Public/private partnerships are trying to market black-eyed pea bread (cowpea flour, wheat flour, and peanut butter) as a cheaper, nutritious alternative to all-wheat bread, but the volume is still pretty small. Cowpea flour is only really replacing about 15% of the wheat flour - bread needs the wheat gluten to rise properly - but somehow reduces the final price by 40%. As with replacing gas with corn, cowpeas look a lot more attractive when wheat, rice, and maize prices are high.

Cocoa production has flatlined over the last 10 years in Cote d'Ivoire, the world's largest cocoa producer, largely because the civil war that split the country between rebel north and government south has halted investment and the trees are beginning to show signs of their age. Chocolate companies have mostly tried to sort through increased price volatility by offering smaller chocolate bars (hidden price increases) and using less cocoa (lower quality). They are also diversifying production away from one volatile country. Ghana, the #2 cocoa producer, is trying to take advantage with a financing deal 25% larger than last year's. It seems that companies, however, are trying to diversify out of the region altogether into Indonesian and Vietnamese cocoa.

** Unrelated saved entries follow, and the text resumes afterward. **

-- ==== Sys2Proof/Machine/Restart.lean ====
section
/-! DEFINITION. Resets and what survives them (Tables 4.5, 4.8), SHIP requests, the steps of the shut-down sequences, SHIP
and its wake watcher (chapter 4), and the collapse of the supplies. -/

namespace Sys2Proof.Machine

/-! ### Resets (R142 … R145, R47) -/

/-- What a reset leaves (Table 4.5): the OTP, the retention store and the requests for a journal commit; a programming that
waits is dropped (R95), and so is a check of the target copy (R115, R117). Of the commits the spacing goes on (R789, R799), and
VHOLD goes on being charged to the V_TOP that is there (R46) (DEDUCED, log entry 143). Everything else takes its reset value
(DEDUCED, log entry 92). The gates of the paths are commanded off by it (R46, R310). -/
def resetChip (c : Chip) : Chip :=
  { now := c.now, ret := c.ret, free := c.free, spi := (abandonCheck c).spi
    otp := { c.otp with pending := none, busy := none }
    jrn := { request := c.jrn.request, bitRequest := c.jrn.bitRequest, lastStart := c.jrn.lastStart, lastBit := c.jrn.lastBit }
    vTop := vTopMv c
    feedA.offAt := c.now, feedB.offAt := c.now, pack.offAt := c.now
    seq := { wokeFromShip := c.seq.wokeFromShip, fedSinceWake := c.seq.fedSinceWake } }

/-- CONFIGURE begins with step 0 (Table 4.2), the strap decoded (R48); the first spur reads count from here (R420). -/
def enterConfigure (cause : ResetCause) (strap : Strap) (c : Chip) : Chip :=
  let c := resetChip c
  { c with
    ret.cause := cause
    spurs := Vector.replicate 8 { readAt := c.now }
    seq := { c.seq with
      mode := .configure, modeAt := c.now, step := 0, cfgStart := c.now, stepStart := c.now, strap := strap } }

/-- Power-on reset is asserted (R142): the reset history, an armed SHIP request, LPT time and the sticky record, which step 1
restores from the journal, are lost (Table 4.5, R788). The rest of the store is lost with its supply alone (DEDUCED, log
entry 46). -/
def losePower (c : Chip) : Chip :=
  let c := resetChip { c with otp := spoilSlot c.otp }
  { c with
    ret := { c.ret with
      packKept := false, critical := [], armed := none, sticky := 0, restoreDue := true, first := none, last := none
      cvBase := 0, cvRef := c.now, cvRate := 0, cvSlew := 0, cvSet := false }
    jrn := {}, seq := {} }

def powerRelease (vTop : Int) (ok : Bool) (strap : Strap) (c : Chip) : Chip :=
  if c.seq.mode = .unpowered ∧ 4500 ≤ vTop ∧ ok then
    let c := enterConfigure .powerOn strap c
    { c with ret.aborts := 0, vTop := (vTop : Rat) }
  else c

def powerAssert (vHold vTop : Int) (c : Chip) : Chip :=
  if c.seq.mode ≠ .ship ∧ c.seq.mode ≠ .unpowered ∧ vHold < 3600 ∧ vTop < 3600 then { losePower c with vTop := (vTop : Rat) }
  else c

/-- RST_N has been low: 5 µs or more reset, less than 2 µs do nothing, and between them the spec leaves it open (R47)
(DEDUCED, log entry 95). -/
def rstLow (lowNs : Nat) (c : Chip) : Chip :=
  if !running c || decide (lowNs < us 2) then c
  else
    let (acts, c) := if us 5 ≤ lowNs then (true, c) else freePulse c
    if acts then
      let c := resetChip c
      { c with ret.cause := .rstPin, seq := { c.seq with mode := .reset, modeAt := c.now } }
    else c

def rstRelease (strap : Strap) (c : Chip) : Chip := if c.seq.mode = .reset then enterConfigure .rstPin strap c else c

/-- A reset of the critical class with its bit (R121, Table 4.8). -/
def criticalReset (cause : ResetCause) (bit : Nat) (strap : Strap) (c : Chip) : Chip :=
  if running c then
    let c := { c with ret.critical := pushTime (minutes 10) c.now c.ret.critical }
    let c := setFault bit (enterConfigure cause strap c)
    { c with atReset := true }
  else c

def watchdogReset (strap : Strap) (c : Chip) : Chip := criticalReset .watchdog F.watchdog strap c

/-- The last reset was of the critical class, and came within 10 min of another of that class (R121): the list was cut
to its last 10 min when that reset was taken. -/
def repeatedCritical (c : Chip) : Bool :=
  (match c.ret.cause with
    | .watchdog | .coreBrownout | .ramParity => true
    | _ => false) && decide (2 ≤ c.ret.critical.length)

/-- The retention store loses its supply (R142); it is alone on PK_P while the gauge is unpowered or in SHIP. -/
def retentionLoss (mv : Int) (c : Chip) : Chip :=
  if mv < 2000 ∧ (c.seq.mode = .unpowered ∨ c.seq.mode = .ship) then { c with ret := {} } else c

/-! ### SHIP requests (R131 … R135) -/

/-- A request of this kind is armed. -/
def armShip (byPin : Bool) (c : Chip) : Chip :=
  let old := c.ret.armed.getD { byPin := false, until_ := 0 }
  { c with ret.armed := some (if byPin then { old with byPin := true } else { old with until_ := c.now + minutes 10 }) }

/-- A SHIP request is armed, and starts the sequence at once in PARKED and in LIMP without a feed. -/
def shipRequest (byPin : Bool) (nvm : Nvm) (c : Chip) : Chip :=
  let c := armShip byPin c
  if c.seq.mode = .parked ∨ (c.seq.mode = .limp ∧ anyFeed c = false) then
    startShut (if byPin then .shipN else .cmdShip) nvm c
  else c

/-- SHIP_N has been low: 10 ms or more request, less than 1 ms do nothing, and between them the spec leaves it open (R131). -/
def shipN (lowNs : Nat) (nvm : Nvm) (c : Chip) : Chip :=
  if !running c || decide (lowNs < ms 1) then c
  else
    let (acts, c) := if ms 10 ≤ lowNs then (true, c) else freePulse c
    if acts then shipRequest true nvm c else c

/-- An armed request lapses when neither the 10 min nor the pin hold it (R134). -/
def shipLapse (high : Bool) (c : Chip) : Chip :=
  match c.ret.armed with
  | some a =>
    let a := { a with byPin := a.byPin && !high }
    { c with ret.armed := if a.byPin || decide (c.now ≤ a.until_) then some a else none }
  | none => c

/-! ### The steps of a shut-down sequence (Table 4.4) -/

/-- The tag-write cause of the sequence: end of discharge or SHIP entry (Table 11.3). -/
def shutTagCause (c : Chip) : Nat := if c.seq.shutNow = .empty then 2 else 1

/-- A write that runs carries the sequence's cause too (R589): its record is formed and signed anew, and the part of it that the
tag has taken already is sent again; behind COMMIT_SLOT the cause is noted alone. -/
def joinWrite (w0 : TagWrite) (c : Chip) : Chip :=
  let w := { w0 with causes := shutTagCause c :: w0.causes }
  let anew := writeFresh w c
  let put (w : TagWrite) : Chip := { c with tag.write := some w }
  match w.step with
  | 0 => put w
  | 1 => put anew
  | 2 => put { anew with stale := true }
  | 3 =>
    if c.tag.txn.isSome then put { anew with stale := true }
    else startTxn (.writeSlot w.slot 0 anew.payload) (put { anew with step := 2 })
  | _ => put w

/-- Step 3: the tag write of SHIP entry or of end of discharge. -/
def shutTagWrite (c : Chip) : Chip :=
  if !c.prs.present then c
  else match c.tag.write with
    | some w => requestCommit (joinWrite w c)
    | none => tagEvent (shutTagCause c) c

/-- The sequence's own event waits and its write can still come: an exchange or adoption runs, or a write could start. -/
def shutWriteComes (c : Chip) : Bool :=
  c.tag.due.getLsbD (shutTagCause c)
    && (c.tag.stage != .idle || (authentic c && (cfg c).cert != [] && c.gauge.formed && tagActive c))

/-- Step 3 has ended (R140, R589): no write runs, none is to come for the sequence's own event within the 500 ms of Table 4.4. A
stopped CRYPT domain signs no record, so its write holds the step no longer than those (log entry 140). -/
def shutWriteOver (c : Chip) : Bool :=
  let late := decide (c.seq.shutStart + ms 500 ≤ c.now)
  !c.prs.present || (if c.tag.write.isSome then late && !cryptRuns c else late || !shutWriteComes c)

/-- Every slot has ended and been charged (step 2). -/
def slotsOver (c : Chip) : Bool := (List.finRange 8).all fun n => (runningSlot c n).isNone && (spurInn c n).ended.isEmpty

/-- Step 6: every spur off, CHG_EN low and CHG_SET 0 V with the path still in CHARGE (Table 8.4), and the links answer no more (R726). -/
def shutRail (c : Chip) : Chip :=
  let c := if c.pack.st = .charge then noteEnd 0x07 c else c
  takeCommands { c with host.answers := false }

/-- A channel whose gates the sequence sinks. Table 7.2 names no state for it: an inrush returns to HELD, and an accepted
channel goes to BLOCKING (DESIGN CHOICE, log entry 114). -/
def shutFeed (f : FeedId) (c : Chip) : Chip :=
  if feedDriven (feed c f) then feedOff f (if (feed c f).st = .inrush then .held else .blocking) 0x0C (noteInrush f c) else c

/-- Step 7: the pack path open and every feed gate sunk. -/
def shutPaths (c : Chip) : Chip := shutFeed .b (shutFeed .a (packOff .off 0x0D c))

/-- The sequence comes from a SHIP wake that saw no feed accepted, at empty (R162). -/
def lockoutDue (c : Chip) : Bool :=
  (c.seq.shutNow == .empty || c.seq.shutNow == .limpFloor) && c.seq.wokeFromShip && !c.seq.fedSinceWake

/-- The end of step 8: SHIP (R162, Table 4.5). -/
def enterShip (c : Chip) : Chip :=
  let lock := lockoutDue c
  let c := { setFaultIf lock F.wakeLockout c with
    ret.shutCause := c.seq.shutNow, ret.shutOutcome := .completed, ret.armed := none, ret.wakeArmed := !lock }
  let c := resetChip c
  { c with seq := { c.seq with mode := .ship, modeAt := c.now, shipSince := c.now } }

/-- What the next step begins with when step k has ended. -/
def shutNext (k : Nat) (nvm : Nvm) (c : Chip) : Chip :=
  match k with
  | 2 => shutTagWrite (writeBackAll c)
  | 3 => sendLeaving 1 (skipWaiting c)
  | 4 => shutCommit nvm { c with seq.committed := true }
  | 5 => shutRail c
  | 6 => shutPaths c
  | _ => c

/-- Step k has ended (DEDUCED, log entry 42). -/
def shutOver (k : Nat) (c : Chip) : Bool :=
  match k with
  | 2 => slotsOver c
  | 3 => shutWriteOver c
  | 5 => !c.jrn.opened || seqSpent c || (c.jrn.run.isNone && !c.jrn.request)
  | _ => true

/-- SHUTDOWN_STEP_COMPLETE (R139). -/
def shutStep (nvm : Nvm) (c : Chip) : Chip :=
  let k := c.seq.shutStep
  if k = 0 ∨ shutOver k c = false then c
  else if 8 ≤ k then enterShip c
  else shutNext k nvm { c with seq.shutStep := k + 1 }

/-! ### Collapse of the supplies (R141, R157, R164) -/

/-- With FRAM every changed guest record is written back before anything else (R633, R634). -/
def saveRooms (c : Chip) : Chip := if (cfg c).board.fram then writeBackAll c else c

/-- Outside a sequence the power-loss commit; within one the writes that are under way end as far as they can
(DEDUCED, log entry 41). V_TOP is no higher than VSUP by then. -/
def supplyCollapse (vSup : Int) (writesDone : Nat) (nvm : Nvm) (c : Chip) : Chip :=
  if !running c || decide (4500 ≤ vSup) then c
  else
    let lose (c : Chip) : Chip := { losePower c with vTop := (vSup : Rat) }
    if shutting c then
      let c := saveRooms c
      lose { c with spi := c.spi ++ (c.jrn.run.elim [] (·.writes)).take writesDone }
    else
      let c := saveRooms (sendLeaving 3 c)
      let d := powerLossCommit writesDone nvm c
      lose { d with
        ret.shutCause := .powerLoss, ret.shutOutcome := if d.jrn.head = c.jrn.head then .none else .completed }

/-! ### SHIP (R136, R137, R162) -/

/-- The wake watcher qualifies for 50 ms from the instant SHIP was entered at the earliest (DEDUCED, log entry 93). -/
def shipWake (minMv : Int) (highNs : Nat) (strap : Strap) (c : Chip) : Chip :=
  let high := min highNs (since c c.seq.shipSince)
  if c.seq.mode = .ship ∧ c.ret.wakeArmed ∧ 8000 < minMv ∧ ms 50 ≤ high then
    let atOnce := decide (since c c.seq.shipSince ≤ highNs) && c.ret.shutOutcome == .completed
    let c := enterConfigure .shipWake strap c
    { c with
      vTop := ratMax c.vTop (minMv : Rat)
      ret.shutOutcome := if atOnce then .wokenAtOnce else c.ret.shutOutcome
      seq := { c.seq with wokeFromShip := true, fedSinceWake := false } }
  else c

/-- The wake watcher times the feeds from the instant SHIP was entered at the earliest (DEDUCED, log entry 93). -/
def wakeRelease (maxA maxB : Int) (lowNs : Nat) (c : Chip) : Chip :=
  let low := min lowNs (since c c.seq.shipSince)
  if c.seq.mode = .ship ∧ maxA < 8000 ∧ maxB < 8000 ∧ sec 1 ≤ low then { c with ret.wakeArmed := true } else c

/-! ### The response to CMD_RESTART has gone (R697) -/

def restartNow (sent : Bool) (strap : Strap) (c : Chip) : Chip :=
  match c.seq.restartAt with
  | some t => if running c && (sent || decide (t + ms 10 ≤ c.now)) then
      let c := enterConfigure .command strap c
      { c with atReset := true }
    else c
  | none => c

/-! ### Meanings -/

def execPowerOnResetRelease (t : Time) (vTop : Int) (vcoreOk : Bool) (strap : Strap) (s : State) : Outcome :=
  run t (fun _ c => powerRelease vTop vcoreOk strap c) s

def execPowerOnResetAssert (t : Time) (vHold vTop : Int) (s : State) : Outcome := run t (fun _ c => powerAssert vHold vTop c) s

def execRstNLow (t : Time) (lowNs : Nat) (s : State) : Outcome := run t (fun _ c => rstLow lowNs c) s

def execRstNRelease (t : Time) (strap : Strap) (s : State) : Outcome := run t (fun _ c => rstRelease strap c) s

def execWatchdogTimeout (t : Time) (unservedNs : Nat) (strap : Strap) (s : State) : Outcome :=
  run t (fun _ c => if ms 50 ≤ unservedNs then watchdogReset strap c else c) s

def execCoreBrownout (t : Time) (outNs : Nat) (strap : Strap) (s : State) : Outcome :=
  run t (fun _ c => if us 10 < outNs then criticalReset .coreBrownout F.coreBrownout strap c else c) s

def execRamParityError (t : Time) (strap : Strap) (s : State) : Outcome :=
  run t (fun _ c => criticalReset .ramParity F.ramParity strap c) s

def execRetentionLoss (t : Time) (mv : Int) (s : State) : Outcome := run t (fun _ c => retentionLoss mv c) s

def execShipNRequest (t : Time) (lowNs : Nat) (s : State) : Outcome := run t (fun nvm c => shipN lowNs nvm c) s

def execShipRequestLapse (t : Time) (shipNHigh : Bool) (s : State) : Outcome := run t (fun _ c => shipLapse shipNHigh c) s

def execShutdownStepComplete (t : Time) (s : State) : Outcome := run t (fun nvm c => shutStep nvm c) s

def execSupplyCollapse (t : Time) (vSup : Int) (writesDone : Nat) (s : State) : Outcome :=
  run t (fun nvm c => supplyCollapse vSup writesDone nvm c) s

def execShipWake (t : Time) (_feed : FeedId) (minMv : Int) (highNs : Nat) (strap : Strap) (s : State) : Outcome :=
  run t (fun _ c => shipWake minMv highNs strap c) s

def execWakeLockoutRelease (t : Time) (maxA maxB : Int) (lowNs : Nat) (s : State) : Outcome :=
  run t (fun _ c => wakeRelease maxA maxB lowNs c) s

def execRestartAfterResponse (t : Time) (sent : Bool) (strap : Strap) (s : State) : Outcome :=
  run t (fun _ c => restartNow sent strap c) s

end Sys2Proof.Machine
end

In other African hunger news, a USAID project in Southern Sudan has been having some success in what was once the world's hungriest town. Primarily the $2 million has been spent hiring young men to build fences and infrastructure to enhance government capacity and security. The increase in paid employment has reduced hunger and the hope is that there will be longer term benefits in terms from reducing conflict.

And, at best tenuously related to most of this, more on WalMart's South African acquisition ambitions, political analysis of the DRC's decisions to temporarily halt all artisanal mining (TiA calls it "unintended" consequences, but the analysis says anything but), and a report on an entrepreneur in a Malawi refugee camp. "I hope that this installation in the Perspectives of Poverty project will help to ... show people as whole human beings, not merely victims of tragedy."